(Saved entries)
------------------------------------------------------------------------
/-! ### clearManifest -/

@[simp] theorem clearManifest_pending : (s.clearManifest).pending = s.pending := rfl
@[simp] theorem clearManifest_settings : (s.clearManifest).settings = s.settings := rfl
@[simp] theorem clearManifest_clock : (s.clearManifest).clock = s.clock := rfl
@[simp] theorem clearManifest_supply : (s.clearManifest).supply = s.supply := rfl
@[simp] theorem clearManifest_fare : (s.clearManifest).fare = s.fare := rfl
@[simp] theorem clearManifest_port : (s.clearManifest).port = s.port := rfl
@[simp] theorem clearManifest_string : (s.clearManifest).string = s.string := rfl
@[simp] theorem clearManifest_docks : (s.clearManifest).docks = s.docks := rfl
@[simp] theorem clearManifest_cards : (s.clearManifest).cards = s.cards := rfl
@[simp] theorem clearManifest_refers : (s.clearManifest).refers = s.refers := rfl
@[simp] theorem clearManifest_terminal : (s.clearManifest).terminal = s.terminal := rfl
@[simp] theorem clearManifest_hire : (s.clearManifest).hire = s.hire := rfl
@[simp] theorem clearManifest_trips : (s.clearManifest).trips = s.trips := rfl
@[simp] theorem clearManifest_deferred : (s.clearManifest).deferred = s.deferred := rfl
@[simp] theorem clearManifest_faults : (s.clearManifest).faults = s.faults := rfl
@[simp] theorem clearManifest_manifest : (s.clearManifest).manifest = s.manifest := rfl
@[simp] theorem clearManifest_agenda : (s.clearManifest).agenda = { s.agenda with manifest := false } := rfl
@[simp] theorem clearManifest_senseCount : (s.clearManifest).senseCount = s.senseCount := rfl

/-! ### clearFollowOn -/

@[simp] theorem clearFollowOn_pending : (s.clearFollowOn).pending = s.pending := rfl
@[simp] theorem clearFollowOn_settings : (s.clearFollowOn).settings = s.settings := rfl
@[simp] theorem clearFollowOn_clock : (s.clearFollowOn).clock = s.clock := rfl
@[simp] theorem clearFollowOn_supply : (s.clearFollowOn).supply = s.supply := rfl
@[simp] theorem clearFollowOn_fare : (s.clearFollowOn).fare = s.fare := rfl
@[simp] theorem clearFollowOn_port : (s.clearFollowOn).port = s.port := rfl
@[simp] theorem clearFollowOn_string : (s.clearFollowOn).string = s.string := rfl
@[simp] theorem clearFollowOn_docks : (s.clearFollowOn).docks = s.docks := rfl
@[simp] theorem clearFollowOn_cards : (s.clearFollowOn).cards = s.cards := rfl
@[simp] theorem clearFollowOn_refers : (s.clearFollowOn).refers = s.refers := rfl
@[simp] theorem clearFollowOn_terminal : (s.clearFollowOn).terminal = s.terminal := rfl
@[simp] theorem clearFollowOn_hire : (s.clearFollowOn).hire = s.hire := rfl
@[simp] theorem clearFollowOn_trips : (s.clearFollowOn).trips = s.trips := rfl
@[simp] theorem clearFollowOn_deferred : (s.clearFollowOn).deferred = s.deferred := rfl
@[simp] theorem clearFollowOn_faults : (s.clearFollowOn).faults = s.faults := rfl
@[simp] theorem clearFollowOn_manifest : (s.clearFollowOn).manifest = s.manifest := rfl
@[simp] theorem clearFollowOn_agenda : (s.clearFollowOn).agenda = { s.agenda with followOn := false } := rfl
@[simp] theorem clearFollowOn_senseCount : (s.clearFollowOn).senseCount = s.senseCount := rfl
------------------------------------------------------------------------
* ABOUT THIS EXERCISE *
Could you reproduce exactly the lines of the entries above, from the one with "clearManifest_agenda : (s.clearManifest).agenda" through the one with "(s.clearFollowOn).pending = s.pending := rfl", and nothing else?

* TASK SOLUTION *
@[simp] theorem clearManifest_agenda : (s.clearManifest).agenda = { s.agenda with manifest := false } := rfl
@[simp] theorem clearManifest_senseCount : (s.clearManifest).senseCount = s.senseCount := rfl

/-! ### clearFollowOn -/

@[simp] theorem clearFollowOn_pending : (s.clearFollowOn).pending = s.pending := rfl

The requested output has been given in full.